Extricated from the perils of Scythian warfare, Darius marched southward from the Danube through Thrace to the Hellespont, where he crossed from Sestus into Asia. He left, however, a considerable army in Europe, under the command of Megabazus, to accomplish the conquest of Thrace. Perinthus on the Propontis made a brave resistance,[505] but was at length subdued, and it appears that all the Thracian tribes, and all the Grecian colonies between the Hellespont and the Strymon, were forced to submit, giving earth and water, and becoming subject to tribute.[506] Near the lower Strymon, was the Edonian town of Myrkinus, which Darius ordered to be made over to Histiæus of Milêtus; for both this Milesian, and Kôês of Mitylênê, had been desired by the Persian king to name their own reward for their fidelity to him on the passage over the Danube.[507] Kôês requested that he might be constituted despot of Mitylênê, which was accomplished by Persian authority; but Histiæus solicited that the territory near Myrkinus might be given to him for the foundation of a colony.

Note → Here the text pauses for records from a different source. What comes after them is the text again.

-- ==== Sys2Proof/Machine/Dispatch.lean ====
section
/-! DEFINITION. One arm per operation (30_encoding.md R100). -/

namespace Sys2Proof.Machine

def exec (i : Instr) (s : State) : Host.Outcome State Fault Refusal :=
  match i with
  | .ptInit => Sys2Proof.Machine.execPtInit s
  | .ptReadT => Sys2Proof.Machine.execPtReadT s
  | .ptReadP => Sys2Proof.Machine.execPtReadP s
  | .swReadT => Sys2Proof.Machine.execSwReadT s
  | .swReadH => Sys2Proof.Machine.execSwReadH s
  | .swSetCal => Sys2Proof.Machine.execSwSetCal s
  | .dspInit => Sys2Proof.Machine.execDspInit s
  | .dspClear => Sys2Proof.Machine.execDspClear s
  | .dspShowStr => Sys2Proof.Machine.execDspShowStr s
  | .dspShowNum => Sys2Proof.Machine.execDspShowNum s
  | .rfInit => Sys2Proof.Machine.execRfInit s
  | .rfSend => Sys2Proof.Machine.execRfSend s
  | .rfOnRecv => Sys2Proof.Machine.execRfOnRecv s

end Sys2Proof.Machine
end

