-- ==== Sys2Proof/Machine/Core.lean ====
section
/-! DEFINITION. The machine as the host's interface takes it. -/

def Sys2Proof.core : Host.Core :=
  { State := Sys2Proof.Machine.State
    Fault := Sys2Proof.Machine.Fault
    Refusal := Sys2Proof.Machine.Refusal
    step := Sys2Proof.Machine.step
    reset := Sys2Proof.Machine.State.reset }
end

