-- ==== Sys2Proof/Laws/Units.lean ====
section
/-! SUPPORT. What the units' shared steps can do, once each: delays, the single-wire wait loop, the blit, decimal
digits. -/

namespace Sys2Proof.Machine

/-! ## Delays -/

@[simp] theorem delayMsStep_go (n : State → Nat) (s : State) :
    delayMsStep n s = .go 0 (s.record (.delayMs (n s)) Answer.nothing) := rfl

@[simp] theorem delayUsStep_go (n : Nat) (s : State) :
    delayUsStep n s = .go 0 (s.record (.delayUs n) Answer.nothing) := rfl

/-! ## The wait loop of SWD -/

/-- The level of an answer as a `PinRead` returns it. -/
theorem level_returns (p : PinId) (a : Answer) : ((Prim.pinRead p).returns a).level = a.data.getLsbD 0 := by
  simp [Answer.level]

/-- `s` after reading the pin once for each of the answers `as`, with `rest` still to come and `n` failed reads. -/
def State.afterReads (s : State) (as : List Answer) (rest : List Input) (n : Nat) : State :=
  { s with
    seq := { s.seq with polls := n }
    env := { s.env with
      inputs := rest, trace := s.env.trace ++ as.map fun a => pinEvent s.pin (a.data.getLsbD 0) } }

/-- One more read. -/
theorem State.afterReads_record (s : State) (as : List Answer) (a : Answer) (r rest : List Input) (n : Nat) :
    (((s.afterReads as r n).withInputs rest).record (.pinRead s.pin) ((Prim.pinRead s.pin).returns a))
      = s.afterReads (as ++ [a]) rest n := by
  simp [State.afterReads, State.withInputs, State.record, pinEvent]

/-- The loop leaves at the first other level, if the reads before it stay within the bound. -/
theorem waitWhile_exit (stay : Bool) (id : Byte) (s : State) (as : List Answer) (a : Answer) (rest : List Input)
    (hin : s.env.inputs = answers as ++ .answer a :: rest)
    (has : ∀ x ∈ as, x.data.getLsbD 0 = stay) (ha : a.data.getLsbD 0 ≠ stay)
    (hb : ∀ n, s.cfg.swPollMax = some n → s.seq.polls + as.length < n) :
    waitWhile stay id s = .go 0 (s.afterReads (as ++ [a]) rest 0) := by
  unfold waitWhile
  rw [hin]
  suffices h : ∀ (before : List Answer) (later : List Answer) (r : List Input), (∀ x ∈ later, x ∈ as) →
      before.length + later.length = as.length →
      serve (fun t => Prim.pinRead t.pin)
        (fun a t =>
          if a.level ≠ stay then .leave (.go 0 { t with seq := { t.seq with polls := 0 } })
          else
            let n := t.seq.polls + 1
            if t.cfg.swPollMax = some n then
              .leave (.ended ({ t with sw := { t.sw with stat := .timeout } }.raise (.timeout id)))
            else .again { t with seq := { t.seq with polls := n } })
        (answers later ++ .answer a :: rest) (s.afterReads before r (s.seq.polls + before.length))
      = .go 0 (s.afterReads (before ++ later ++ [a]) rest 0) by
    have := h [] as s.env.inputs (fun x hx => hx) (by simp)
    simpa [State.afterReads] using this
  intro before later
  induction later generalizing before with
  | nil =>
    intro r _ _
    simp only [answers, List.map_nil, List.nil_append, serve_answer]
    have hp : (s.afterReads before r (s.seq.polls + before.length)).pin = s.pin := rfl
    rw [hp, State.afterReads_record, level_returns, if_pos ha]
    simp [State.afterReads]
  | cons x later ih =>
    intro r hmem hlen
    simp only [answers, List.map_cons, List.cons_append, serve_answer]
    have hp : (s.afterReads before r (s.seq.polls + before.length)).pin = s.pin := rfl
    have hx := has x (hmem x (by simp))
    rw [hp, State.afterReads_record, level_returns, if_neg (not_not.mpr hx)]
    have hne : ¬ s.cfg.swPollMax = some (s.seq.polls + before.length + 1) := by
      intro h
      have := hb _ h
      simp only [List.length_cons] at hlen
      omega
    have hcfg : ∀ (q : List Answer) (l : List Input) (m : Nat), (s.afterReads q l m).cfg = s.cfg := fun _ _ _ => rfl
    have hpolls : ∀ (q : List Answer) (l : List Input) (m : Nat), (s.afterReads q l m).seq.polls = m :=
      fun _ _ _ => rfl
    simp only [hcfg, hpolls, hne, if_false]
    have := ih (before ++ [x]) (answers later ++ .answer a :: rest) (fun y hy => hmem y (by simp [hy]))
      (by simp only [List.length_append, List.length_cons, List.length_nil] at hlen ⊢; omega)
    simpa [State.afterReads, answers, Nat.add_assoc] using this

/-! ## The blit -/

/-- A glyph's columns. -/
theorem glyph_getElem? (g : Glyph) (k : Nat) : g.toList[k]? = g[k]? := by
  simp

/-- What a blit of a text whose codes all have glyphs does to every byte. -/
theorem read?_blit (font : List Glyph) (m : Memory) (start : Nat) (text : List Byte)
    (h : drawable font text = true) (a : Nat) :
    (blit font m start text).read? a = afterText font m start text a := by
  induction text generalizing m start with
  | nil => simp [blit, afterText]
  | cons c cs ih =>
    have hc : 32 ≤ c.toNat ∧ c.toNat < 32 + font.length := by
      simpa [drawable] using (List.all_eq_true.mp h) c (by simp)
    have hcs : drawable font cs = true := by
      unfold drawable at h ⊢
      simp only [List.all_cons, Bool.and_eq_true] at h
      exact h.2
    obtain ⟨g, hg⟩ : ∃ g, font[c.toNat - 32]? = some g :=
      ⟨_, List.getElem?_eq_getElem (show c.toNat - 32 < font.length by omega)⟩
    have hgl : glyphOf font c = some g := by
      simp [glyphOf, hg, show ¬ c.toNat < 32 by omega]
    have hlen : g.toList.length = 5 := by simp
    simp only [blit, hgl, ih _ _ hcs, afterText, List.length_cons, Memory.read?_writeBytes, hlen]
    by_cases h0 : start ≤ a ∧ a < start + 5
    · have hq : (a - start) / 6 = 0 := by omega
      have hr : (a - start) % 6 = a - start := by omega
      rw [if_neg (by omega), if_pos h0, if_pos (by omega), hq, hr]
      simp only [List.getElem?_cons_zero, Option.bind_some, hg]
      exact glyph_getElem? g (a - start)
    · by_cases h1 : start + 6 ≤ a
      · have hq : (a - start) / 6 = (a - (start + 6)) / 6 + 1 := by omega
        have hr : (a - start) % 6 = (a - (start + 6)) % 6 := by omega
        rw [hq, hr]
        by_cases h2 : (a - (start + 6)) / 6 < cs.length ∧ (a - (start + 6)) % 6 < 5
        · rw [if_pos ⟨h1, h2⟩, if_pos (by omega)]
          simp
        · rw [if_neg (by omega), if_neg (by omega), if_neg (by omega)]
      · rw [if_neg (by omega), if_neg h0]
        by_cases h2 : start ≤ a
        · rw [if_neg (by omega)]
        · rw [if_neg (by omega)]

/-! ## Decimal digits -/

/-- The digits' number. -/
def digitsValue (l : List Byte) : Nat := l.foldl (fun n d => 10 * n + (d.toNat - 0x30)) 0

theorem digitCode_toNat (d : Nat) (h : d < 10) : (digitCode d).toNat = 0x30 + d := by
  simp only [digitCode, BitVec.toNat_ofNat]
  omega

theorem digitsValue_append (l : List Byte) (d : Byte) :
    digitsValue (l ++ [d]) = 10 * digitsValue l + (d.toNat - 0x30) := by
  simp [digitsValue]

/-- With enough fuel the digits stand for the number. -/
theorem digitsValue_decimalDigits (fuel n : Nat) (h : n < 10 ^ fuel) : digitsValue (decimalDigits fuel n) = n := by
  induction fuel generalizing n with
  | zero => simp at h; subst h; rfl
  | succ fuel ih =>
    unfold decimalDigits
    split
    · rename_i hn
      simp [digitsValue, digitCode_toNat n hn]
    · rw [digitsValue_append, ih (n / 10) (by rw [pow_succ] at h; omega), digitCode_toNat _ (by omega)]
      omega

/-- Between one digit and as many as the fuel. -/
theorem decimalDigits_length (fuel n : Nat) (h : 0 < fuel) :
    1 ≤ (decimalDigits fuel n).length ∧ (decimalDigits fuel n).length ≤ fuel := by
  induction fuel generalizing n with
  | zero => omega
  | succ fuel ih =>
    unfold decimalDigits
    split
    · simp
    · cases fuel with
      | zero => simp [decimalDigits]
      | succ fuel =>
        have := ih (n / 10) (by omega)
        simp only [List.length_append, List.length_cons, List.length_nil]
        omega

/-- Every character is an ASCII digit. -/
theorem decimalDigits_digits (fuel n : Nat) : allDigits (decimalDigits fuel n) = true := by
  induction fuel generalizing n with
  | zero => rfl
  | succ fuel ih =>
    unfold decimalDigits
    split
    · rename_i hn
      simp [allDigits, digitCode_toNat n hn]
      omega
    · have hd := ih (n / 10)
      unfold allDigits at hd ⊢
      rw [List.all_append, hd]
      simp [digitCode_toNat (n % 10) (by omega)]
      omega

end Sys2Proof.Machine
end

As soon as the Persian conquests extended thus far, the site in question was presented to Histiæus, who entered actively upon his new scheme. We shall find the territory near Myrkinus eminent hereafter as the site of Amphipolis. It offered great temptation to settlers, as fertile, well wooded, convenient for maritime commerce, and near to auriferous and argentiferous mountains.[508] It seems, however, that the Persian dominion in Thrace was disturbed by an invasion of the Scythians, who, in revenge for the aggression of Darius, overran the country as far as the Thracian Chersonese, and are even said to have sent envoys to Sparta proposing a simultaneous invasion of Persia from different sides, by Spartans and Scythians. The Athenian Miltiadês, who was despot, or governor, of the Chersonese, was forced to quit it for some time, and Herodotus ascribes his retirement to the incursion of these Nomads. But we may be permitted to suspect that the historian has misconceived the real cause of such retirement. Miltiadês could not remain in the Chersonese after he had incurred the deadly enmity of Darius by exhorting the Ionians to destroy the bridge over the Danube.[509]

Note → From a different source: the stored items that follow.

theorem specX2_bounds (c : CalSet) (ut : Nat) :
    -67108864 ≤ specB5 c ut - specX1 c ut ∧ specB5 c ut - specX1 c ut ≤ 67108864 := by
  have hmc := toInt_bounds_16 c.mc
  rw [specB5_sub_specX1]
  exact fdiv_bounds _ (by omega) (by omega)

theorem specB5_bounds (c : CalSet) {ut : Nat} (h : ut ≤ 65535) :
    -(67108864 + 131069) ≤ specB5 c ut ∧ specB5 c ut ≤ 67108864 + 131069 := by
  have hx1 := specX1_bounds c h
  have hx2 := specX2_bounds c ut
  omega

theorem specT10_bounds (c : CalSet) {ut : Nat} (h : ut ≤ 65535) :
    -4202496 ≤ Int.fdiv (specB5 c ut + 8) 16 ∧ Int.fdiv (specB5 c ut + 8) 16 ≤ 4202496 := by
  have hx1 := specX1_bounds c h
  have hx2 := specX2_bounds c ut
  rw [Int.fdiv_eq_ediv_of_nonneg _ (by decide)]
  omega

/-- The register `B5` holds the number. -/
theorem specB5_toInt (c : CalSet) {ut : Nat} (h : ut ≤ 65535) :
    (BitVec.ofInt 32 (specB5 c ut)).toInt = specB5 c ut := by
  have hb5 := specB5_bounds c h
  exact BitVec.toInt_ofInt_eq_self (by decide) (by omega) (by omega)

/-! ## The statement -/

/-- A calibration set with the least `MC`, whose `X1` is 0 for the sample 0, so that `MD` is the divisor. -/
def CalSet.leastMc (md : BitVec 16) : CalSet := { CalSet.zero with mc := 0x8000, md := md }

/-- Settles O19: the divisor 1 and the divisor −1 with the least `MC`, and the bounds one after the other. -/
theorem firstStageRanges : Obligations.FirstStageRanges := by
  refine ⟨⟨CalSet.leastMc 1, by decide⟩, ⟨CalSet.leastMc 0xFFFF, by decide⟩, fun c ut hut => ?_⟩
  have hac6 := c.ac6.isLt
  have hmc := toInt_bounds_16 c.mc
  have hmd := toInt_bounds_16 c.md
  have hx1 := specX1_bounds c hut
  have ht10 := specT10_bounds c hut
  exact ⟨by omega, specX1_numerator_bounds c hut, hx1, by omega, by omega, specX2_bounds c ut,
    specB5_bounds c hut, ht10, specB5_toInt c hut,
    BitVec.toInt_ofInt_eq_self (by decide) (by omega) (by omega)⟩

end Sys2Proof.Machine
end

section
/-! PROOFS. The readings of PTC (40_compensator.md R143, R144, R148, R150): the run of `MeasureT` once, for both
readings; the outcomes of `PT.READT`, the completion of `PT.READP`, and that their results depend on the samples and
the calibration only. -/

namespace Sys2Proof.Machine

/-! ## `MeasureT` -/

/-- PTC after `MeasureT` with the raw sample `x`. -/
def State.ptMeasured (s : State) (x : BitVec 24) : Ptc :=
  { s.pt with
    ut := x.setWidth 16, b5 := BitVec.ofInt 32 (compB5 s.cfg.pt.div0 s.pt.cal.coefs (x.setWidth 16)) }

section
variable (s : State) (opc : Byte) (n : Nat) (ms : List MicroStep) (x y : BitVec 24) (rest : List Input)

/-- M1, not acknowledged. -/
theorem runSteps_measureT_noCommand :
    runSteps (measureT ++ ms) 0 (s.inFlight opc n s.pt (.answer ⟨false, y⟩ :: rest) []) =
      .ended ((s.after opc rest [writeEvent s.pt.addr s.cfg.pt.regCtrl s.cfg.pt.cmdTemp false]).raise
        (.busError 11)) :=
  runSteps_access_nack s opc n s.pt rest [] rfl rfl

/-- M1 and M2: the command and the delay. -/
theorem runSteps_measureT_command (l : List Input) (hquiet : quiet l = true) :
    runSteps (measureT ++ ms) 0 (s.inFlight opc n s.pt (.answer ⟨true, y⟩ :: l) []) =
      runSteps (measureT.drop 2 ++ ms) 0 (s.inFlight opc (n + 2) s.pt l
        [writeEvent s.pt.addr s.cfg.pt.regCtrl s.cfg.pt.cmdTemp true, ⟨.delayMs 5, ⟨true, 0⟩⟩]) :=
  (runSteps_access_ack s opc n s.pt l [] rfl rfl rfl).trans (runSteps_delay s opc (n + 1) s.pt l _ 5 hquiet)

theorem sampleEvent (a : TwAddr) (r : Byte) (ack : Bool) (x : BitVec 24) :
    (⟨.twRead16 a r, (Prim.twRead16 a r).returns ⟨ack, x⟩⟩ : Event) =
      ⟨.twRead16 a r, ⟨ack, (x.setWidth 16).setWidth 24⟩⟩ := by
  rw [Prim.returns_twRead16]

/-- M3, not acknowledged. -/
theorem runSteps_measureT_noSample :
    runSteps (measureT ++ ms) 0
        (s.inFlight opc n s.pt (.answer ⟨true, y⟩ :: .answer ⟨false, x⟩ :: rest) []) =
      .ended ((s.after opc rest (measureEvents s false x)).raise (.busError 12)) := by
  rw [runSteps_measureT_command s opc n ms y _ rfl]
  exact runSteps_access_nack s opc _ s.pt rest _ (sampleEvent _ _ false x) rfl

/-- M1 to M6. -/
theorem runSteps_measureT (hquiet : quiet rest = true) :
    runSteps (measureT ++ ms) 0
        (s.inFlight opc n s.pt (.answer ⟨true, y⟩ :: .answer ⟨true, x⟩ :: rest) []) =
      runSteps ms 0 (s.inFlight opc (n + 4) (s.ptMeasured x) rest (measureEvents s true x)) := by
  rw [runSteps_measureT_command s opc n ms y _ rfl]
  refine (runSteps_access_ack s opc (n + 2) s.pt rest _ (pt' := { s.pt with ut := x.setWidth 16 })
    (sampleEvent _ _ true x) rfl ?_).trans (runSteps_act s opc (n + 3) _ rest _ hquiet rfl)
  exact congrArg (fun u => s.inFlight opc (n + 2) { s.pt with ut := u } rest _) (setWidth_low16 x)

end

/-! ## The guard of a reading -/

/-- A reading by an initialised PTC is what its steps after the guard leave. -/
theorem exec_eq_of_reading {s t : State} {i : Instr} {opc : Byte} {ms : List MicroStep} (hidle : s.idle)
    (hinit : s.pt.init = true) (hquiet : quiet s.env.inputs = true)
    (harm : exec i s = .next (s.launch opc fun _ => needsInit (fun s => s.pt.init) 1 :: ms))
    (hrun : runSteps ms 0 (s.inFlight opc 2 s.pt s.env.inputs []) = .ended t) : exec i s = .next t := by
  have hguard : needsInit (fun s => s.pt.init) 1 (s.start opc) = .go 0 (s.start opc) := needsInit_set hinit
  refine exec_eq_of_runSteps hidle harm ?_
  rw [runSteps_go (s := s.start opc) hquiet hguard, start_eq_inFlight, State.inFlight_nextPhase, hrun]

/-! ## `PT.READT` -/

/-- R144 for every `DIV0`. -/
theorem exec_ptReadT_completes (s : State) (hidle : s.idle) (hinit : s.pt.init = true) (x y : BitVec 24)
    (rest : List Input) (hin : s.env.inputs = .answer ⟨true, y⟩ :: .answer ⟨true, x⟩ :: rest)
    (hquiet : quiet rest = true) :
    exec .ptReadT s = .next ({ s.after 0x11 rest (measureEvents s true x) with
      pt := s.ptMeasured x
      host := { s.host with
        ret0 := BitVec.ofInt 32 (compT10 s.cfg.pt.div0 (s.ptMeasured x).b5)
        ret1 := (s.ptMeasured x).b5 } }.done) := by
  refine exec_eq_of_reading hidle hinit (hin ▸ rfl) (exec_ptReadT s) ?_
  rw [hin]
  refine (runSteps_measureT s 0x11 2 _ x y rest hquiet).trans ?_
  exact runSteps_ended hquiet (finish_ended _ _)

/-- The machine's `B5` is the number of R143 where `DIV0` is 0. -/
theorem compB5_eq_specB5 (c : CalSet) (ut : BitVec 16) : compB5 0 c.coefs ut = specB5 c ut.toNat := rfl

theorem compT10_specB5 (c : CalSet) (ut : BitVec 16) :
    compT10 0 (BitVec.ofInt 32 (specB5 c ut.toNat)) = Int.fdiv (specB5 c ut.toNat + 8) 16 := by
  rw [compT10, specB5_toInt c (Nat.le_of_lt_succ ut.isLt), fdiv, if_neg (by decide)]

/-- Settles O18: the guard, the two accesses of `MeasureT` that can fail, and its whole run, whose numbers are the
spec's where `DIV0` is 0. -/
theorem ptReadTemperature : Obligations.PtReadTemperature := by
  intro s hidle
  refine ⟨fun hinit hquiet => ?_, fun hinit x y rest => ⟨fun hin => ?_, fun hin => ?_, fun hdiv0 hquiet hin => ?_⟩⟩
  · exact exec_eq_raise_of_first hidle (exec_ptReadT s) hquiet (needsInit_unset hinit)
  · refine exec_eq_of_reading hidle hinit (hin ▸ rfl) (exec_ptReadT s) ?_
    rw [hin]
    exact runSteps_measureT_noCommand s 0x11 2 _ y rest
  · refine exec_eq_of_reading hidle hinit (hin ▸ rfl) (exec_ptReadT s) ?_
    rw [hin]
    exact runSteps_measureT_noSample s 0x11 2 _ x y rest
  · rw [exec_ptReadT_completes s hidle hinit x y rest hin hquiet, State.ptMeasured, hdiv0, compB5_eq_specB5,
      compT10_specB5]

/-! ## `PT.READP` -/

/-- PTC after a whole `PT.READP` with the raw samples `x` and `r`. -/
def State.ptSampled (s : State) (x r : BitVec 24) : Ptc :=
  { s.ptMeasured x with up := (r >>> s.cfg.pt.upShift).setWidth 19 }

/-- The pressure in Pa that `PT.READP` computes. -/
def State.pressureOf (s : State) (x r : BitVec 24) : Int :=
  compPressure s.cfg.pt s.pt.cal.coefs (s.ptMeasured x).b5 ((r >>> s.cfg.pt.upShift).setWidth 19)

Nor did the conquests of Megabazus stop at the western bank of the Strymon. He carried his arms across that river, conquering the Pæonians, and reducing the Macedonians under Amyntas to tribute. A considerable number of the Pæonians were transported across into Asia, by express order of Darius; whose fancy had been struck by seeing at Sardis a beautiful Pæonian woman carrying a vessel on her head, leading a horse to water, and spinning flax, all at the same time. This woman had been brought over, we are told, by her two brothers, Pigrês and Mantyês, for the express purpose of arresting the attention of the Great King. They hoped by this means to be constituted despots of their countrymen, and we may presume that their scheme succeeded, for such part of the Pæonians as Megabazus could subdue were conveyed across to Asia and planted in some villages in Phrygia. Such violent transportations of inhabitants were in the genius of the Persian government.[510]
From the Pæonian lake Prasias, seven eminent Persians were sent as envoys into Macedonia, to whom Amyntas readily gave the required token of submission, inviting them to a splendid banquet. When exhilarated with wine, they demanded to see the women of the regal family, who, being accordingly introduced, were rudely dealt with by the strangers. At length, the son of Amyntas, Alexander, resented the insult, and exacted for it a signal vengeance. Dismissing the women, under pretence that they should return after a bath, he brought back in their place youths in female attire, armed with daggers: the Persians, proceeding to repeat their caresses, were all put to death. Their retinue and splendid carriages and equipment which they had brought with them disappeared at the same time, without any tidings reaching the Persian army. And when Bubarês, another eminent Persian, was sent into Macedonia to institute researches, Alexander contrived to hush up the proceeding by large bribes, and by giving him his sister Gygæa in marriage.[511]